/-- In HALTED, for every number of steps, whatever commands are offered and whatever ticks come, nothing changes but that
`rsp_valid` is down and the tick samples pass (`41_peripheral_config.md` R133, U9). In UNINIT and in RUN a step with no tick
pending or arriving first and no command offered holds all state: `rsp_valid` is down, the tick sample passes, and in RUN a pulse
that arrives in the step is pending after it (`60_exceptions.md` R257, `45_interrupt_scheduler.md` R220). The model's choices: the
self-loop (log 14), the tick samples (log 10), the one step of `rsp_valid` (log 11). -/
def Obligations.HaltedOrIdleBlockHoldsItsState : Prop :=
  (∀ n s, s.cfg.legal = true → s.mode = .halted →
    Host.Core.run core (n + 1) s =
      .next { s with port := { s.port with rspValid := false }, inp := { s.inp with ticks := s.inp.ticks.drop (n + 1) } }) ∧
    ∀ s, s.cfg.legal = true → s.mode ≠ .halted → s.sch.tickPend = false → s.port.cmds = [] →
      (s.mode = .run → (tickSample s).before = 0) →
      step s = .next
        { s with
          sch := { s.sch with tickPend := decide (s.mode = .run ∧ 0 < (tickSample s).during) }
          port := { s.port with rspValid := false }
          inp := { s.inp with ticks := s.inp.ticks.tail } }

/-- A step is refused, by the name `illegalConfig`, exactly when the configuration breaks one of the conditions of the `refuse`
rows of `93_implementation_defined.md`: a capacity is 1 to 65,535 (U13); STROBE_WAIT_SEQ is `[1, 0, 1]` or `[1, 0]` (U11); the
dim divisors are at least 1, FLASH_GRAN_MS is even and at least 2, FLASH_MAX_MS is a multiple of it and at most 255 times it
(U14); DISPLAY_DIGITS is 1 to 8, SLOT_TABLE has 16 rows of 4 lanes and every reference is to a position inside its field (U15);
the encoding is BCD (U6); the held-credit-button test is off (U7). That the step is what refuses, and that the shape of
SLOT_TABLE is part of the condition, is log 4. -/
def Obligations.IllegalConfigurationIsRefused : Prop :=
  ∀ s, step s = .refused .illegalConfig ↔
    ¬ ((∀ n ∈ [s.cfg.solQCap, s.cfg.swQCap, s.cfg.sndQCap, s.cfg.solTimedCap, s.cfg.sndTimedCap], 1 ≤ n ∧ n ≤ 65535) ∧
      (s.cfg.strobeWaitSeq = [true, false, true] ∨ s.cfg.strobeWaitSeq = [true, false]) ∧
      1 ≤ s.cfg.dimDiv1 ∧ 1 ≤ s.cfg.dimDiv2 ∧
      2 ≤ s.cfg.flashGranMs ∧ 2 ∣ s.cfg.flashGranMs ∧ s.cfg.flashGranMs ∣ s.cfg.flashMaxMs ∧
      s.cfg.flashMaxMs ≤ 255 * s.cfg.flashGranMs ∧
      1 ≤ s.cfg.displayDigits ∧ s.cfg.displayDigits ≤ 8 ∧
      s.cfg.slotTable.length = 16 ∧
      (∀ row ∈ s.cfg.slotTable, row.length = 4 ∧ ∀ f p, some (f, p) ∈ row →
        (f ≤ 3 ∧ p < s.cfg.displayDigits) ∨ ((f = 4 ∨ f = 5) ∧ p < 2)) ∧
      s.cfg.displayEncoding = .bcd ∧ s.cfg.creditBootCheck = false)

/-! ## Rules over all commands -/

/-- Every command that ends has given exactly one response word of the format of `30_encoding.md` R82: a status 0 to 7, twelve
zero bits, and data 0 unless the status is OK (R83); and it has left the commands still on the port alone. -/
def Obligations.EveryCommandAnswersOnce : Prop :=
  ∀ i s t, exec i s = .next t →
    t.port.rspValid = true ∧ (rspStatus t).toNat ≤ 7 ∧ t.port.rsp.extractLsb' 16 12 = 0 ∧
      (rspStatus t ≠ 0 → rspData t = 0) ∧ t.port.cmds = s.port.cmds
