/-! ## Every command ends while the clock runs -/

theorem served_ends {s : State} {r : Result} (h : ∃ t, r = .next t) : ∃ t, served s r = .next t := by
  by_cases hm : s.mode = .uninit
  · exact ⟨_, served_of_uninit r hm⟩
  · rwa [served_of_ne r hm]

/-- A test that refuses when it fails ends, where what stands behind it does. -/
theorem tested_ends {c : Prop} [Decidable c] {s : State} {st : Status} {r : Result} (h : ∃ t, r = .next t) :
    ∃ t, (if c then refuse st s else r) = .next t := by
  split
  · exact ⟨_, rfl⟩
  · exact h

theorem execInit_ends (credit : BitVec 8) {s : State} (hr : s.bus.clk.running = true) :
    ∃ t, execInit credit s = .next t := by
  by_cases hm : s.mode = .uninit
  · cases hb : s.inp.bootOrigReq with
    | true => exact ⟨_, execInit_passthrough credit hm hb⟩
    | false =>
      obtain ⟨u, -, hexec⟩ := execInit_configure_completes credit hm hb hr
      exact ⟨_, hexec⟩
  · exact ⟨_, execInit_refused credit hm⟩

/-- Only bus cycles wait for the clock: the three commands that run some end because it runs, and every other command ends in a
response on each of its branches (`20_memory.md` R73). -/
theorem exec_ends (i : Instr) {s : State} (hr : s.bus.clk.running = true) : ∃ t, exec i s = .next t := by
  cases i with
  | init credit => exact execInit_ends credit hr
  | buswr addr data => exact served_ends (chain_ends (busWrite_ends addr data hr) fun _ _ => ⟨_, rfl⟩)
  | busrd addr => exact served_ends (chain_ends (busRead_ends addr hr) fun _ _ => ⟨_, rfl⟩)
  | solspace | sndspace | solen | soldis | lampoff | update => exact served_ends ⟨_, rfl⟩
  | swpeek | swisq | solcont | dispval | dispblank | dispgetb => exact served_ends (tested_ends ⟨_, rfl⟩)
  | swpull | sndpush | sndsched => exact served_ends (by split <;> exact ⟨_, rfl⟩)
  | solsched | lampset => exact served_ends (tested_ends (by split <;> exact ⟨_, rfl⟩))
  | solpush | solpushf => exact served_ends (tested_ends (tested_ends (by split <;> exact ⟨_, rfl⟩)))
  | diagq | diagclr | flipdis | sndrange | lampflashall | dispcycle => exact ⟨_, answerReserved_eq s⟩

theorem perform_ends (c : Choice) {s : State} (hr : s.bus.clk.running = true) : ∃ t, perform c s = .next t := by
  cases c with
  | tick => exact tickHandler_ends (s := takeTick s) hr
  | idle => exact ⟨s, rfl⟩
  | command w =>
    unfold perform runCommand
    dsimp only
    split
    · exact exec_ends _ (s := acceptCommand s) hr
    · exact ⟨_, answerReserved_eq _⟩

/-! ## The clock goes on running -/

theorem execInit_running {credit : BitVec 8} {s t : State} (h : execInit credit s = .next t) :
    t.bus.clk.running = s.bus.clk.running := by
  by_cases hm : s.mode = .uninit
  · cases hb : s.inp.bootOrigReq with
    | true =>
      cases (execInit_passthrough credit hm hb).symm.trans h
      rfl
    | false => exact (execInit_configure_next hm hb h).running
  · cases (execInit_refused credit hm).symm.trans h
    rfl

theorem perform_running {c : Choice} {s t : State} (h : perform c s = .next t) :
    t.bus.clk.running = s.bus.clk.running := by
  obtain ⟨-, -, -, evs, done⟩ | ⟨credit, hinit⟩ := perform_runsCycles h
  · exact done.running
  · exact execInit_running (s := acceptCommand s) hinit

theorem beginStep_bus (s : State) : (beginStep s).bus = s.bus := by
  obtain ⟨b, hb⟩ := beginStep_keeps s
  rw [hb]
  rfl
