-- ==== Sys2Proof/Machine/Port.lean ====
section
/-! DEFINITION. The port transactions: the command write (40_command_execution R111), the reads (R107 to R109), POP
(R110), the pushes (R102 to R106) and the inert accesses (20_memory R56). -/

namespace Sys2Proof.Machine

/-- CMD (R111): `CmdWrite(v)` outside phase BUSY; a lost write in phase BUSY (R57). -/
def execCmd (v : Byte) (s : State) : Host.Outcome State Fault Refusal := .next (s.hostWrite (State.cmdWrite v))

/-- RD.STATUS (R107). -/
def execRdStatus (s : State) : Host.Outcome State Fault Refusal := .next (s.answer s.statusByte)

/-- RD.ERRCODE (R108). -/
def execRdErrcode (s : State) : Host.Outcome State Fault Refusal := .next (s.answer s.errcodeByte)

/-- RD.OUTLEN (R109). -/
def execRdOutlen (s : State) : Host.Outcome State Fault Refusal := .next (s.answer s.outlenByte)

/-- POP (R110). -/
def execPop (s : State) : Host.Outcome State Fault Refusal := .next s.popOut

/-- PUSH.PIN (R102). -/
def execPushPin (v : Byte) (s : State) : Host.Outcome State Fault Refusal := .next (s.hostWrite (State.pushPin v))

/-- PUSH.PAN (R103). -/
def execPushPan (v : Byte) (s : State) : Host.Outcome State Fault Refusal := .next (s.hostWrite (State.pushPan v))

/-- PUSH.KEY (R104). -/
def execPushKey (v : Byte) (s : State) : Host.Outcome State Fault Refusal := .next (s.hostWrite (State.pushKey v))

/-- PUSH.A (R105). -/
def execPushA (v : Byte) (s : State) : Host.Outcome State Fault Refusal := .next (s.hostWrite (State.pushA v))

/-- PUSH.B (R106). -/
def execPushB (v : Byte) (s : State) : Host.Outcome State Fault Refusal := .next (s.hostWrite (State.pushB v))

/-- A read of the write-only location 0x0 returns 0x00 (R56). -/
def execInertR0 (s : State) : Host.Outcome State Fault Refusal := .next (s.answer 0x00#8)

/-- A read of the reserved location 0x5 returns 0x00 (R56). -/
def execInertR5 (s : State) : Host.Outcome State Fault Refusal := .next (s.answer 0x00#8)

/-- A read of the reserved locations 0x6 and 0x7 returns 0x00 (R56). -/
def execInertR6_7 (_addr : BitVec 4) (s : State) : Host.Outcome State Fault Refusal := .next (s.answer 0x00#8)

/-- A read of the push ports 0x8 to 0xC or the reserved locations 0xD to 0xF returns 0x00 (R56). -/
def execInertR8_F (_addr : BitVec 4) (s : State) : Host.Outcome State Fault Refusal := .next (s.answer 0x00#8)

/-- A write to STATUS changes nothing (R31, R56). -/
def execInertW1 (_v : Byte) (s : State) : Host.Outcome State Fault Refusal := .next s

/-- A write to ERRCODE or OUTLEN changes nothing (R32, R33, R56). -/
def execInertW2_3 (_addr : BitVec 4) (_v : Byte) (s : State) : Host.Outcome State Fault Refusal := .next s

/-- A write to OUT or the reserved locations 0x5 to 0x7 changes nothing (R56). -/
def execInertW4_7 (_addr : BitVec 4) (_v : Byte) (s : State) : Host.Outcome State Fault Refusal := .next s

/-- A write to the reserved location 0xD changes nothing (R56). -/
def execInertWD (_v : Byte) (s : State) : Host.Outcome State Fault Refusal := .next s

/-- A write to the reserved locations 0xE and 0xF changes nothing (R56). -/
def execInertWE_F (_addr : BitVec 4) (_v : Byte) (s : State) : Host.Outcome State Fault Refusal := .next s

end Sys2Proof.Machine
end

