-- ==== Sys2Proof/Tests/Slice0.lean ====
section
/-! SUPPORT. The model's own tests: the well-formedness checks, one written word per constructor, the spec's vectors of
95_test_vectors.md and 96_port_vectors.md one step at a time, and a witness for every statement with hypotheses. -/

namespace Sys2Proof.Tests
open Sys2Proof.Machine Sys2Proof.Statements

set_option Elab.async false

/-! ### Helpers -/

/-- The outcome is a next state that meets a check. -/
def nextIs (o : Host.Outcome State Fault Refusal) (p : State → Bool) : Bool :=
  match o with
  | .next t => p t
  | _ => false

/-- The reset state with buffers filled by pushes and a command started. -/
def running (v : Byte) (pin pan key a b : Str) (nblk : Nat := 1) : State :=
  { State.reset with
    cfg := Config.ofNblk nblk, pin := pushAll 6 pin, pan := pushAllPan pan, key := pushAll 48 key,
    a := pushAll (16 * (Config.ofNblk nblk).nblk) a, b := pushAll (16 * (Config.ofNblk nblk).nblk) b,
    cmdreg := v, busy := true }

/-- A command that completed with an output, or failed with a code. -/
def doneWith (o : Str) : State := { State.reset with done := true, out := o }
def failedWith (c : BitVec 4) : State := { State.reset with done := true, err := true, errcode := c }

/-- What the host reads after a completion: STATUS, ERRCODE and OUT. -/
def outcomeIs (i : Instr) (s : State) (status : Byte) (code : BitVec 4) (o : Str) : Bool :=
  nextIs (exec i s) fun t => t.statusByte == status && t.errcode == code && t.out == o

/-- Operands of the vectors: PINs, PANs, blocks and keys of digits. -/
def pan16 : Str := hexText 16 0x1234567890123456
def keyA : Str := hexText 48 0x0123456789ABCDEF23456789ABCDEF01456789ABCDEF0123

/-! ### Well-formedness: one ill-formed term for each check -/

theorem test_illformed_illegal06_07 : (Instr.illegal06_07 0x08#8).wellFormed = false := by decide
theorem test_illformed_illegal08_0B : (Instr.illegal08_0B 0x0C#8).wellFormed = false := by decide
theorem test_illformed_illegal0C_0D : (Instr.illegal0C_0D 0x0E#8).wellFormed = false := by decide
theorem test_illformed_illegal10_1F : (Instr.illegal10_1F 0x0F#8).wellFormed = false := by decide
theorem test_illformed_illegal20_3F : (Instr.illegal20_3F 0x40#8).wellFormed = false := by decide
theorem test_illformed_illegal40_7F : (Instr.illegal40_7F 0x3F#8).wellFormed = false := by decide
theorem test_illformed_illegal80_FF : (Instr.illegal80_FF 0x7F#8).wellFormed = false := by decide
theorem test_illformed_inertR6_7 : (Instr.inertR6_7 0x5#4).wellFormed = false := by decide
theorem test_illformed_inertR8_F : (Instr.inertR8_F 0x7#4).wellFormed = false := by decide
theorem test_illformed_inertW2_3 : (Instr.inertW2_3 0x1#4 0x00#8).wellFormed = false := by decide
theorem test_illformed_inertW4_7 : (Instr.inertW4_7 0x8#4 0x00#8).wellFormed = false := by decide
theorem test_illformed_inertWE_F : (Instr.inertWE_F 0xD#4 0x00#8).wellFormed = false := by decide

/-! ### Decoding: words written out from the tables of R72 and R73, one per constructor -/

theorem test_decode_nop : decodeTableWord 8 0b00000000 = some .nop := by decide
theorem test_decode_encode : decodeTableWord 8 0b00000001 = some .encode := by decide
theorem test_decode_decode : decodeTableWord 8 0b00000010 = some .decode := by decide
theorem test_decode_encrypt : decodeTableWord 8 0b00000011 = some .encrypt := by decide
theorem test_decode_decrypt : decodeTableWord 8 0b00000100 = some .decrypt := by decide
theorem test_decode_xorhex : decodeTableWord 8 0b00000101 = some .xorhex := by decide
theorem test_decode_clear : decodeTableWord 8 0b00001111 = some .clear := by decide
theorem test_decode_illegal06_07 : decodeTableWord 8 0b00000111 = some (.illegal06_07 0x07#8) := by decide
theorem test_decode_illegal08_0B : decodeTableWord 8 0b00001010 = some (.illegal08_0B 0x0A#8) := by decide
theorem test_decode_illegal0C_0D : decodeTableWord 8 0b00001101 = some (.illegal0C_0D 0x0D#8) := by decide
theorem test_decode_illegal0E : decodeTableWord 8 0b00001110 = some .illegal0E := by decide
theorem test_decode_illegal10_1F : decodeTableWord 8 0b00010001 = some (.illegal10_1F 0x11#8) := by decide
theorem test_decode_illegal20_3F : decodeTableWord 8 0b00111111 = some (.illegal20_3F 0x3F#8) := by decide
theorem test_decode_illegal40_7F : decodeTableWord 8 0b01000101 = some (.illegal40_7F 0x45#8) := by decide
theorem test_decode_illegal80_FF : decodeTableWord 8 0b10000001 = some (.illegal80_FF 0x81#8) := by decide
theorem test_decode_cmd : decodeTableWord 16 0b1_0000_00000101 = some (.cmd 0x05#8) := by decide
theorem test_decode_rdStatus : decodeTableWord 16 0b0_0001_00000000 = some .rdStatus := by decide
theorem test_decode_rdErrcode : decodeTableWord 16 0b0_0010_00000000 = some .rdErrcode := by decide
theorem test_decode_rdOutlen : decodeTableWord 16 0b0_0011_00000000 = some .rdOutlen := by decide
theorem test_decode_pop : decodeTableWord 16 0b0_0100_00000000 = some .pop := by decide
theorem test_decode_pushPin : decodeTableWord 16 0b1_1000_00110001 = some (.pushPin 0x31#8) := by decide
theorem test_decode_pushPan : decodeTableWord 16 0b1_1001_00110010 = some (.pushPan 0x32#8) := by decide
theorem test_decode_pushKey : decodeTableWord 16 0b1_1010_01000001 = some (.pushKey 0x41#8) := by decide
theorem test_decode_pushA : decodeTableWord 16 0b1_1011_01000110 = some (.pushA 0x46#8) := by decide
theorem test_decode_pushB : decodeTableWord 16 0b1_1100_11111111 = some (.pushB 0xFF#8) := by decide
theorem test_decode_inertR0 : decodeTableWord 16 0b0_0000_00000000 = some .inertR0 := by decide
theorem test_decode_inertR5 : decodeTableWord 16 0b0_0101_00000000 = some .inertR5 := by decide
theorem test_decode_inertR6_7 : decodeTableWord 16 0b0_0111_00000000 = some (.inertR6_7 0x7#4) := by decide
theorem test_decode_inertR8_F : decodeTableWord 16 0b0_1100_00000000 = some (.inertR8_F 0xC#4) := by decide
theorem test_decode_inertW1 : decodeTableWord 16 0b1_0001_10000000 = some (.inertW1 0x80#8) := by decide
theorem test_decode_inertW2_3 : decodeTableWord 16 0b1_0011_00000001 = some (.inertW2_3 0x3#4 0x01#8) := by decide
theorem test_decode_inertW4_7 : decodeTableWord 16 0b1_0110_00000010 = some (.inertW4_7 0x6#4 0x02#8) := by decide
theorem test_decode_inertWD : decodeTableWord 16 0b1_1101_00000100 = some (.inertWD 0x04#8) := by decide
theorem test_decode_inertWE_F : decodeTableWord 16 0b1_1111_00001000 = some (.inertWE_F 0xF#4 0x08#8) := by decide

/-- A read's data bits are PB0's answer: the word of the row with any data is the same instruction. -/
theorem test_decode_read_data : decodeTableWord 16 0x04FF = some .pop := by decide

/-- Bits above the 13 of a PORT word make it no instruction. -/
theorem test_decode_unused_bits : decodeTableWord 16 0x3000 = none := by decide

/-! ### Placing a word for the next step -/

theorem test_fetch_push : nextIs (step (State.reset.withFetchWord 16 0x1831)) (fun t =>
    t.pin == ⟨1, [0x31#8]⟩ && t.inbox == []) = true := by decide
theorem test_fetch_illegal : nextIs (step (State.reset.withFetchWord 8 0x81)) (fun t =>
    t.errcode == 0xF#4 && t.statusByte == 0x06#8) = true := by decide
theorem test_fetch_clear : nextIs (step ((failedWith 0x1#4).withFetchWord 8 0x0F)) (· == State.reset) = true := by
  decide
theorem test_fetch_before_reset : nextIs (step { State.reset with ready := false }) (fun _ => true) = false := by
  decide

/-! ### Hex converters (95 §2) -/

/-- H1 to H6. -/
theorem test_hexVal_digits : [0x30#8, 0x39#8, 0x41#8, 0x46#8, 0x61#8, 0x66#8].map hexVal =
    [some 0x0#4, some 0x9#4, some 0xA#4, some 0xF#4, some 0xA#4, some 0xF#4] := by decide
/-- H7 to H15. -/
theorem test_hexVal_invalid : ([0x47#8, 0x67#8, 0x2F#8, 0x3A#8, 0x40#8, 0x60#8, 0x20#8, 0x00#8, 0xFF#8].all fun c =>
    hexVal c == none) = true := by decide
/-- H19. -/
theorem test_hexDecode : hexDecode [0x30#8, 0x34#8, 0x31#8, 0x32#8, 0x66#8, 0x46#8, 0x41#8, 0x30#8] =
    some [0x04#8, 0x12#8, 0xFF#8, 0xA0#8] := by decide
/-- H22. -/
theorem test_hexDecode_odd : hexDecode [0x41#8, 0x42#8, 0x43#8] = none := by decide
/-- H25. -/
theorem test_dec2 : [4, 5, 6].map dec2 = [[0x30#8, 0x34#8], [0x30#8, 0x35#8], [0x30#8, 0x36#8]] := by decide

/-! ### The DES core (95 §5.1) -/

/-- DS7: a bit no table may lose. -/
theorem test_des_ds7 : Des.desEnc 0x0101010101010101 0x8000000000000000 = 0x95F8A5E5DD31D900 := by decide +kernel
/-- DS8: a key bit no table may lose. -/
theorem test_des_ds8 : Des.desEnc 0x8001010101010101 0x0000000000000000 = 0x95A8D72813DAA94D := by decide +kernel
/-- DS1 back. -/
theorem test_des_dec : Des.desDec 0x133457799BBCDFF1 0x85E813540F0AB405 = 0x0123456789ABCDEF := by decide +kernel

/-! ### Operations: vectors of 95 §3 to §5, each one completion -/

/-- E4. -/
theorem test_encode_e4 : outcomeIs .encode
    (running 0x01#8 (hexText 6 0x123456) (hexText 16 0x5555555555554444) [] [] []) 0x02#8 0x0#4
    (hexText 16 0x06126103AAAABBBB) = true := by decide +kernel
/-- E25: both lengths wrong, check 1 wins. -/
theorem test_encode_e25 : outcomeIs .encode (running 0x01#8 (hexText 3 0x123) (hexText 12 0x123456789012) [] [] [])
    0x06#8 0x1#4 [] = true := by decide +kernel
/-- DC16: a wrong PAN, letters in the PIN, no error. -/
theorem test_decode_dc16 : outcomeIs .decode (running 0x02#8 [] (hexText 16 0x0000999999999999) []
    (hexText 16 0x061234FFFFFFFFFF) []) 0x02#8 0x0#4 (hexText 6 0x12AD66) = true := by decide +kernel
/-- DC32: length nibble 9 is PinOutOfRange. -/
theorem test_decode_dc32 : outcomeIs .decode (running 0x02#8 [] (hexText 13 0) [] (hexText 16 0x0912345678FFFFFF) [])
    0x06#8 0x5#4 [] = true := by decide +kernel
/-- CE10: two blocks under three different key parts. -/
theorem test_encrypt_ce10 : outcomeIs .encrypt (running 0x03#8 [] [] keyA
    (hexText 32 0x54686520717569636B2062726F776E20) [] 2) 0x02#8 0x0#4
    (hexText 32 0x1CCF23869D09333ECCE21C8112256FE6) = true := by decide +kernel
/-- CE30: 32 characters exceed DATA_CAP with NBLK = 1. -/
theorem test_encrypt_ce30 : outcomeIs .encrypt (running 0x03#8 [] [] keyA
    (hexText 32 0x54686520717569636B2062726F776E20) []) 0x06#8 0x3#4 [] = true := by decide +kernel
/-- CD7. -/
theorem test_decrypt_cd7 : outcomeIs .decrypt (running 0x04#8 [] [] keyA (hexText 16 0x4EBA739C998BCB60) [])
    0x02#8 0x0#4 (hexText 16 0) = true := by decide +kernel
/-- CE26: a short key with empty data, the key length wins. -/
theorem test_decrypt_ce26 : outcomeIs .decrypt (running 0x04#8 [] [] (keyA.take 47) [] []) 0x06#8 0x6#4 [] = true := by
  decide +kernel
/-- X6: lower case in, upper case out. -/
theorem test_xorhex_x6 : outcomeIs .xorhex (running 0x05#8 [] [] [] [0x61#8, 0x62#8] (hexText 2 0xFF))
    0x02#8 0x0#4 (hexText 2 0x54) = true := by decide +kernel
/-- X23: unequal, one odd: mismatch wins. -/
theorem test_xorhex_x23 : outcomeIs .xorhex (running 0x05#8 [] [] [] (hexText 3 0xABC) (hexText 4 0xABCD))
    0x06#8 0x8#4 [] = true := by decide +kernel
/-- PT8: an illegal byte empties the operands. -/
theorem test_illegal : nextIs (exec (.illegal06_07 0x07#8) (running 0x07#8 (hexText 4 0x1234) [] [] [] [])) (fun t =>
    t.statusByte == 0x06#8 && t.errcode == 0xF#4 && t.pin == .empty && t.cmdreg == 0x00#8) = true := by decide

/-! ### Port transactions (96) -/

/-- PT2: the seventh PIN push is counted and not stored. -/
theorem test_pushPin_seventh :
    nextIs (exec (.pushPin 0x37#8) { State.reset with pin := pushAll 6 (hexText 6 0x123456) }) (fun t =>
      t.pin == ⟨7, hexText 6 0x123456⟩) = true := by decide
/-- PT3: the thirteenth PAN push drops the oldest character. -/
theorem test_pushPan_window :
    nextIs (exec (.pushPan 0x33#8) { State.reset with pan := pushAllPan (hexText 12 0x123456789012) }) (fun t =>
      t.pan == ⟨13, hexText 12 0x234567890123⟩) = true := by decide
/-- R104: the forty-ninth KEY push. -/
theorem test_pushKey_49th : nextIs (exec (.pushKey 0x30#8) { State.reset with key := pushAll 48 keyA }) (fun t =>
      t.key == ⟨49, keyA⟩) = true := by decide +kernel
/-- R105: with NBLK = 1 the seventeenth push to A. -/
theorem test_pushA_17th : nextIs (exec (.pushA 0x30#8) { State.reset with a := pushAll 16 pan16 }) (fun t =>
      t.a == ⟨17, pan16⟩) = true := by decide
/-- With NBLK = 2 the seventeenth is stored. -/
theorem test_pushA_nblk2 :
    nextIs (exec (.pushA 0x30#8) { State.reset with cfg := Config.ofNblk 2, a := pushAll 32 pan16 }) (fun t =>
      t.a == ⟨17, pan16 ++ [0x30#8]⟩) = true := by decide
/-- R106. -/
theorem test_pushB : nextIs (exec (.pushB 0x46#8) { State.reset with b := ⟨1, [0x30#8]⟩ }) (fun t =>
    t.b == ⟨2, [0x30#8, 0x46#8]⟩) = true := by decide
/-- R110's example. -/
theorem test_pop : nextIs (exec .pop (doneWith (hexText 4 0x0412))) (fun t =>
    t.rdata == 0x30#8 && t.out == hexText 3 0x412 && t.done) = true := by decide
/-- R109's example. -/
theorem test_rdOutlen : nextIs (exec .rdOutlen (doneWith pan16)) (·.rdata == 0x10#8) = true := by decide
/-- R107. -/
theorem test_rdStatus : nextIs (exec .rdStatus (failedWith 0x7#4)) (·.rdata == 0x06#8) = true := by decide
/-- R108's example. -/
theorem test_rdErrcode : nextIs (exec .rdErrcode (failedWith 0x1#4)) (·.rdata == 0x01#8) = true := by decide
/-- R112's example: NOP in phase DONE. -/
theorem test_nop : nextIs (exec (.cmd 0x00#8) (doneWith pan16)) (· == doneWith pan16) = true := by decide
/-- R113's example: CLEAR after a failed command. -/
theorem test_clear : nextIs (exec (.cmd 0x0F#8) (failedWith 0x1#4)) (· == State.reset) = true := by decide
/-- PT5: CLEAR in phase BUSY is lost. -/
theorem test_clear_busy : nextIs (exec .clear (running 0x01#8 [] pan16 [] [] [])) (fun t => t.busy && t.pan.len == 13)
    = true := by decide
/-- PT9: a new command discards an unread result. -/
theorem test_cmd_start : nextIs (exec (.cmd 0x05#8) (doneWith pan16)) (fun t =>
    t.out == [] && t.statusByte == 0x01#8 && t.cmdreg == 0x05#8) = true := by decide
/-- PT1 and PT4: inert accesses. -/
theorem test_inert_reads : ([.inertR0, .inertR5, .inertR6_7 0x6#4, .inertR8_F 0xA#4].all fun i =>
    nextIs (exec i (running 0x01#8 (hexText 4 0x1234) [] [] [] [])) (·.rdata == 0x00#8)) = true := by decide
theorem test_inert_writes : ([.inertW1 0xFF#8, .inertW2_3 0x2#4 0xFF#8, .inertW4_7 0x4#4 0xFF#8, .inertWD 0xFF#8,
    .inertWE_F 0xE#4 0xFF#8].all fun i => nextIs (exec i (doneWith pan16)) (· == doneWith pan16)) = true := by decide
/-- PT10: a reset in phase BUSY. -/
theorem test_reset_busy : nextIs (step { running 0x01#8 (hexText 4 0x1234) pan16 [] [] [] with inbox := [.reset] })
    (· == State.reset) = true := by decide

• **Task directions**:
Give back precisely the lines above that start at the line containing "obtain ⟨u, -, hexec⟩" and end at the line containing "execInit_ends credit hr", inclusive. No other lines belong in the output.

• **Problem solution**:
      obtain ⟨u, -, hexec⟩ := execInit_configure_completes credit hm hb hr
      exact ⟨_, hexec⟩
  · exact ⟨_, execInit_refused credit hm⟩

/-- Only bus cycles wait for the clock: the three commands that run some end because it runs, and every other command ends in a
response on each of its branches (`20_memory.md` R73). -/
theorem exec_ends (i : Instr) {s : State} (hr : s.bus.clk.running = true) : ∃ t, exec i s = .next t := by
  cases i with
  | init credit => exact execInit_ends credit hr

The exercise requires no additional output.